### Sentiment Analysis of Movie Reviews (NLP Example)

Data Collection: You need a dataset of movie reviews. For this example, we will use NLTK's built-in dataset of movie reviews, which is pre-labeled as positive or negative.

Preprocessing: Tokenize and preprocess the text data.

Modeling: Train a simple sentiment classifier (using Naive Bayes) to classify movie reviews as positive or negative.

In [1]:
import nltk
nltk.download('movie_reviews')
nltk.download('punkt')
nltk.download('stopwords')


[nltk_data] Downloading package movie_reviews to
[nltk_data]     C:\Users\mindf\AppData\Roaming\nltk_data...
[nltk_data]   Package movie_reviews is already up-to-date!
[nltk_data] Downloading package punkt to
[nltk_data]     C:\Users\mindf\AppData\Roaming\nltk_data...
[nltk_data]   Package punkt is already up-to-date!
[nltk_data] Downloading package stopwords to
[nltk_data]     C:\Users\mindf\AppData\Roaming\nltk_data...
[nltk_data]   Package stopwords is already up-to-date!


True

In [2]:
from nltk.corpus import movie_reviews
from nltk.classify import NaiveBayesClassifier
from nltk.tokenize import word_tokenize
from nltk.corpus import stopwords
import random

In [3]:
# Load the dataset
fileids = movie_reviews.fileids()

In [4]:
# Prepare labeled data: (word features, label)
documents = [(list(movie_reviews.words(fileid)), fileid.split('/')[0]) for fileid in fileids]


In [5]:
# Shuffle the documents for random training/test split
random.shuffle(documents)

# Prepare stopwords to remove unnecessary words
stop_words = set(stopwords.words("english"))

In [6]:
# Function to extract features from text
def extract_features(words):
    words = [word.lower() for word in words if word.isalpha()]  # Remove non-alphabetic tokens and convert to lowercase
    words = [word for word in words if word not in stop_words]  # Remove stop words
    return {word: True for word in words}

# Create feature sets for training
featuresets = [(extract_features(doc), label) for doc, label in documents]

# Split into training and test sets (80% training, 20% testing)
train_set, test_set = featuresets[:int(len(featuresets) * 0.8)], featuresets[int(len(featuresets) * 0.8):]

In [7]:
# Train the Naive Bayes classifier
classifier = NaiveBayesClassifier.train(train_set)

# Test the classifier
accuracy = nltk.classify.accuracy(classifier, test_set)
print(f"Classifier Accuracy: {accuracy * 100:.2f}%")

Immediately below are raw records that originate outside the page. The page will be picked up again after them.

-- ==== Sys2Proof/Machine/FaultCmds.lean ====
section
/-! DEFINITION. The commands of the fault collector (15): reports, ends of conditions, quiet periods, clears, proofs,
watchdogs, FLT_CTRL, and the persistent ring. -/

namespace Sys2Proof.Machine

/-- A detected report; an error of the log invalidates it first (R783, R806). -/
def State.detect (s : State) (src detail : Nat) : State :=
  if src = 1 ∧ s.ready 15 then ({ s with flt := { s.flt with logInvalid := true } }).report src detail
  else s.report src detail

def execFaultReport (src : Fin 128) (detail : Word32) (s : State) : Host.Outcome State Fault Refusal :=
  run (fun s => s.detect src.val detail.toNat) s

/-- The cause of a condition source is gone: the copies agree again, the log is valid, the XO bit is set, the slow clock
has its source, the warning is over; a latent comparator fault stands until chip reset (15 R782). -/
def State.causeGone (s : State) (src : Nat) : Bool :=
  match src with
  | 0 => true
  | 1 => !s.flt.logInvalid
  | 10 => s.ready 2
  | 11 => s.husk.slowSrc
  | 12 => !s.pac.warn
  | _ => false

/-- Firmware rewrites every triplicated word from bank M (R800). -/
def State.rewriteConfig (s : State) : State :=
  { s with flt := { s.flt with react := s.bankM.reacts, quiet := Trip.of (s.bankM.item 0x0020 3277 legal16).1 } }

def execConditionEnd (src : Fin 128) (s : State) : Host.Outcome State Fault Refusal :=
  run (fun s =>
    if (s.fltSrc src.val).standing && s.causeGone src.val then
      (if src = 0 then s.rewriteConfig else s).endCondition src.val
    else s) s

/-- FLT_QUIET ticks have passed since the last report, or since the condition ended (R786). -/
def State.quietEnds (s : State) (src : Nat) : State :=
  let r := s.fltSrc src
  if r.open_ && !r.standing then (s.until (r.last + ticksNs s.flt.quiet.vote)).closeQuiet src else s

def execQuietExpiry (src : Fin 128) (s : State) : Host.Outcome State Fault Refusal :=
  run (fun s => s.quietEnds src.val) s

def execFltActiveClear (src : Fin 128) (s : State) : Host.Outcome State Fault Refusal :=
  run (fun s => if s.huskUp then s.closeClear src.val else s) s

/-- The first slow tick after a chip reset that a fault caused (R788). -/
def State.reopenAll (s : State) : State :=
  s.husk.reopen.foldl (fun t d => t.reopenCause d.1 d.2) { s with husk := { s.husk with reopen := [] } }

def execCauseReopen (s : State) : Host.Outcome State Fault Refusal := run (fun s => s.reopenAll) s

/-- A proof of a pair's comparator (R802, R803). -/
def State.proof (s : State) (pairB detected : Bool) : State :=
  if s.ready 15 && s.hazelUp && s.pll 1 == .locked && !detected then
    let f := s.flt
    if pairB then
      ({ s with flt := { f with proofB := satAdd 16 f.proofB 1, degradedB := true } }).report 5 1
    else ({ s with flt := { f with proofA := satAdd 16 f.proofA 1, degradedA := true } }).report 4 0
  else s

def execComparatorProof (pairB detected : Bool) (s : State) : Host.Outcome State Fault Refusal :=
  run (fun s => s.proof pairB detected) s

def execHazelWdog (pairB : Bool) (s : State) : Host.Outcome State Fault Refusal :=
  run (fun s => if s.hazelUp then s.report (6 + b2n pairB) (b2n pairB) else s) s

/-- The Pip watchdog expires: reported, and Pip resets (15 R782; 01 R57). -/
def execPipWdog (s : State) : Host.Outcome State Fault Refusal :=
  run (fun s => if s.huskUp && s.husk.pipRun then (s.report 16 0).pipReset else s) s

/-! ### FLT_CTRL (R807, R817) -/

def State.logReinit (s : State) : State :=
  if s.ready 15 then
    let f := { s.flt with log := [], head := 0, wrapped := false, logInvalid := false }
    let t := { s with flt := f.write (s.entryNow 5 1) }
    t.endCondition 1
  else s

def execLogReinit (s : State) : Host.Outcome State Fault Refusal := run (fun s => s.logReinit) s

def State.lrClear (s : State) : State := if s.ready 15 then { s with flt := { s.flt with lr := [] } } else s

def execLrClear (s : State) : Host.Outcome State Fault Refusal := run (fun s => s.lrClear) s

def State.errForce (s : State) (b : Bool) : State := if s.ready 15 then { s with flt := { s.flt with errForced := b } } else s

def execErrForceSet (s : State) : Host.Outcome State Fault Refusal := run (fun s => s.errForce true) s

def execErrForceClr (s : State) : Host.Outcome State Fault Refusal := run (fun s => s.errForce false) s

/-! ### The persistent ring (R808, R809; 04 R244) -/

/-- Whether the limits of R809 let an entry be written. -/
def State.plogAllows (s : State) (e : PEntry) : Bool :=
  e.kind == 7 || e.kind == 8
    || ((match Table.get 0 s.bankM.plogLast e.source with
         | 0 => true
         | t + 1 => decide (t + 10000000000 ≤ s.now))
        && decide ((s.bankM.plogHour.filter fun t => s.now < t + 3600000000000).length < 360))

/-- Pip writes the entry due next. -/
def State.plogWrite (s : State) : State :=
  match s.flt.plogDue with
  | [] => s
  | e :: rest =>
    if s.pipServes && (s.husk.hpEn || !s.husk.removalDue) then
      let t := { s with flt := { s.flt with plogDue := rest } }
      if s.plogAllows e then
        let b := t.bankM
        let ring := b.ring ++ [{ e with seq := b.plogSeq }]
        ({ t with bankM := { b with
            ring := ring.drop (ring.length - 2048), plogSeq := b.plogSeq + 1
            plogLast := Table.set 0 b.plogLast e.source (t.now + 1)
            plogHour := (b.plogHour.filter fun x => t.now < x + 3600000000000) ++ [t.now] } }).wearM 3 32
      else { t with flt := { t.flt with suppressed := satAdd 16 t.flt.suppressed 1 } }
    else s

def execPersistentEntryWrite (s : State) : Host.Outcome State Fault Refusal := run (fun s => s.plogWrite) s

end Sys2Proof.Machine
end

Classifier Accuracy: 71.25%


In [8]:
def classify_review(review):
    # Tokenize and extract features from the review text
    features = extract_features(word_tokenize(review))
    return classifier.classify(features)

# Example movie reviews
review1 = "The movie was fantastic! I absolutely loved the storyline and the acting was superb."
review2 = "It was a terrible movie. The plot was boring and the characters were flat."

# Classify the reviews
print(f"Review 1 sentiment: {classify_review(review1)}")  # Positive
print(f"Review 2 sentiment: {classify_review(review2)}")  # Negative

Review 1 sentiment: pos
Review 2 sentiment: neg


Data Preprocessing: We load the movie_reviews corpus, which consists of 1,000 labeled reviews (500 positive and 500 negative). We then shuffle the reviews to randomize the order and split them into training and test sets.

Feature Extraction: For each review, we extract features based on the words in the review, ignoring stopwords (common words like "and", "the", etc.) and non-alphabetic characters. Each word becomes a feature, and we set its value to True to indicate its presence.

Training: We use Naive Bayes classifier to train the model using the training dataset. NLTK provides an easy-to-use implementation of Naive Bayes for classification tasks.

Testing: We test the classifier using the test set and print the accuracy. The model is then used to predict the sentiment of new movie reviews.